The punks at ID Software

One sunny day, ID decided to add Punkbuster to Quake3 - stop cheats. Good plan! Oh, and while they're at it make sure CD key checks are put in place just to make sure anyone with a warezed copy of Quake drops out of the already dying game. Excellent.

The Problem

Quake3 now sends two packets to addresses on the internet over which you have no control. Two of the following hostnames get used:

• q3a1.evenbalance.com
• q3a2.evenbalance.com
• pbq3a.idsoftware.com
• master1.evenbalance.com
• master2.evenbalance.com
• master3.evenbalance.com
• master4.evenbalance.com
• namereg.evenbalance.com
• authorize.quake3arena.com

UDP packets are sent to these IPs, and responses are expected back... an obvious problem if you happen to have all your UDP traffic blocked! Thanks ID, you've just stopped tunnelled people playing!

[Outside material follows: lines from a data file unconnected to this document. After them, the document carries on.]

/-- The cascade beside its registers (R412 to R440). -/
structure CascS where
  links : Tab LinkS := []
  /-- Frames whose transmission started since the last link or cascade command began. -/
  sent : List SentF := []
  seq : Nat := 0
  frameCnt : Nat := 0
  /-- (ORIG, SEQ) of frames seen, and when (R416). -/
  seen : List (Nat × Nat × Nat) := []
  /-- Hops to a device over a link; key 4·link + device (R416). -/
  hops : Tab Nat := []
  peers : Tab (Option PeerS) := []
  epochMax : Nat := 0
  /-- The last valid beacon: when, and its FRAME_CNT. -/
  lastBcn : Option Nat := none
  bcnFc : Nat := 0
  /-- The last valid beacon of the master, and the last STATUS sent. -/
  mstBcn : Nat := 0
  statAt : Option Nat := none
  /-- When LISTEN began. -/
  listen : Nat := 0
  /-- A promotion: when CLAIM_WAIT ends (R427). -/
  claim : Option Nat := none
  /-- The last beacon sent: when, and the record in it. -/
  bcnAt : Option Nat := none
  lastRec : Option PRec := none
  /-- Beacons beyond and within DIV_LIM in a row, and whether the reaction of R430 is in force. -/
  divRun : Nat := 0
  inRun : Nat := 0
  divOn : Bool := false
  /-- The output has wrapped since CYC was last compared (R429). -/
  cycCheck : Bool := false
  /-- The broadcast queue: origin and PARAM, oldest first (R439). -/
  bq : List (Nat × Nat) := []
  rem : List RemReq := []
  remDone : List RemEnd := []
  deriving DecidableEq, Repr

/-- A DMA channel beside its registers (R375 to R390): events that have arrived and the one held (R381), STOP asked for, the IRQ
bit of its descriptor, its count is done (R385), words read but not yet written and failed attempts at the beat (R387), and
whether its request counts as held in this frame (R54). -/
structure DmaC where
  evs : Nat := 0
  held : Bool := false
  stop : Bool := false
  irqEnd : Bool := false
  fin : Bool := false
  part : Option (List Nat) := none
  tries : Nat := 0
  retry : Bool := false
  wait : Bool := false
  /-- The instant of the last event ignored in IDLE, DONE or HALTED, which a START of its cycle still takes (R381). -/
  missed : Option Nat := none
  deriving DecidableEq, Repr

/-- The burst in progress: its channel, its beats, the words read so far in order, and whether it has sent its remote reads and
its remote writes. -/
structure Burst where
  c : Nat
  n : Nat
  /-- The instant of the grant. -/
  at_ : Nat := 0
  data : List Nat := []
  asked : Bool := false
  sentW : Nat := 0
  deriving DecidableEq, Repr

/-- The DMA engine: the burst, the channel last granted at each priority (R384), the channel fenced (R386). -/
structure DmaS where
  ch : Tab DmaC := []
  burst : Option Burst := none
  last : Tab (Option Nat) := []
  deriving DecidableEq, Repr

/-- A host frame in execution (R94 to R101): its fields, its payload, the words done, the words read in order, the status it
ends with (with INFO, PARTIAL), the words of each target still to be granted where it runs across frames (R57), and whether it
is done. -/
structure HFrame where
  op : Nat
  len : Nat
  addr : Nat
  tag : Nat := 0
  fixed : Bool := false
  pay : List Nat := []
  idx : Nat := 0
  data : List Nat := []
  status : Nat := 0
  info : Nat := 0
  part : Bool := false
  more : Bool := false
  across : Bool := false
  fin : Bool := false
  /-- When it arrived (R486). -/
  at_ : Nat := 0
  deriving DecidableEq, Repr

/-- A response frame (R92): header, payload, trailer where there is a payload. -/
structure HResp where
  hdr : Nat
  pay : List Nat := []
  trailer : Option Nat := none
  deriving DecidableEq, Repr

I had a lot on at this point, so it took me ages to get round to writing a way round it. However, now I have done and it seems to work...

The Solution

The only way of intercepting these packets (other than capturing every outgoing UDP packet from the computer, which I don't know how to do), is to make sure the names above point to the local computer (where tunnels can redirect those UDP packets). So, to do this you can change your hosts file. It's kept in
c:$\backslash$winnt$\backslash$system32$\backslash$drivers$\backslash$etc$\backslash$hosts on WinNT-based operating systems or /etc/hosts on unix-based systems.

People can add the following lines:

127.0.0.1	q3a1.evenbalance.com
127.0.0.1	q3a2.evenbalance.com
127.0.0.1	pbq3a.idsoftware.com
127.0.0.1	master1.evenbalance.com
127.0.0.1	master2.evenbalance.com
127.0.0.1	master3.evenbalance.com
127.0.0.1	master4.evenbalance.com
127.0.0.1	namereg.evenbalance.com
127.0.0.1	authorize.quake3arena.com

This means that every time Quake3 looks for those servers, it'll try and connect to the local machine. Therefore, by forwarding the intercepted packets to the right auth servers, it should be possible to get round this.

The ports used are:

• Local UDP port 24305 should redirect to 216.40.250.37:24305
• Local UDP port 27952 should redirect to 192.246.40.56:27952

So along with the game server forwarding, we need three forwarding rules.

The Result

It works, well otherwise I wouldn't be writing this document would I! 20 connections doesn't seem nearly as good as 30, and clients can now change the IP they're connecting to without having to do anything other than edit a text file and rerunning the client. I'm pleased with the way it works, but I'd like to make sure it works with lots of people connected!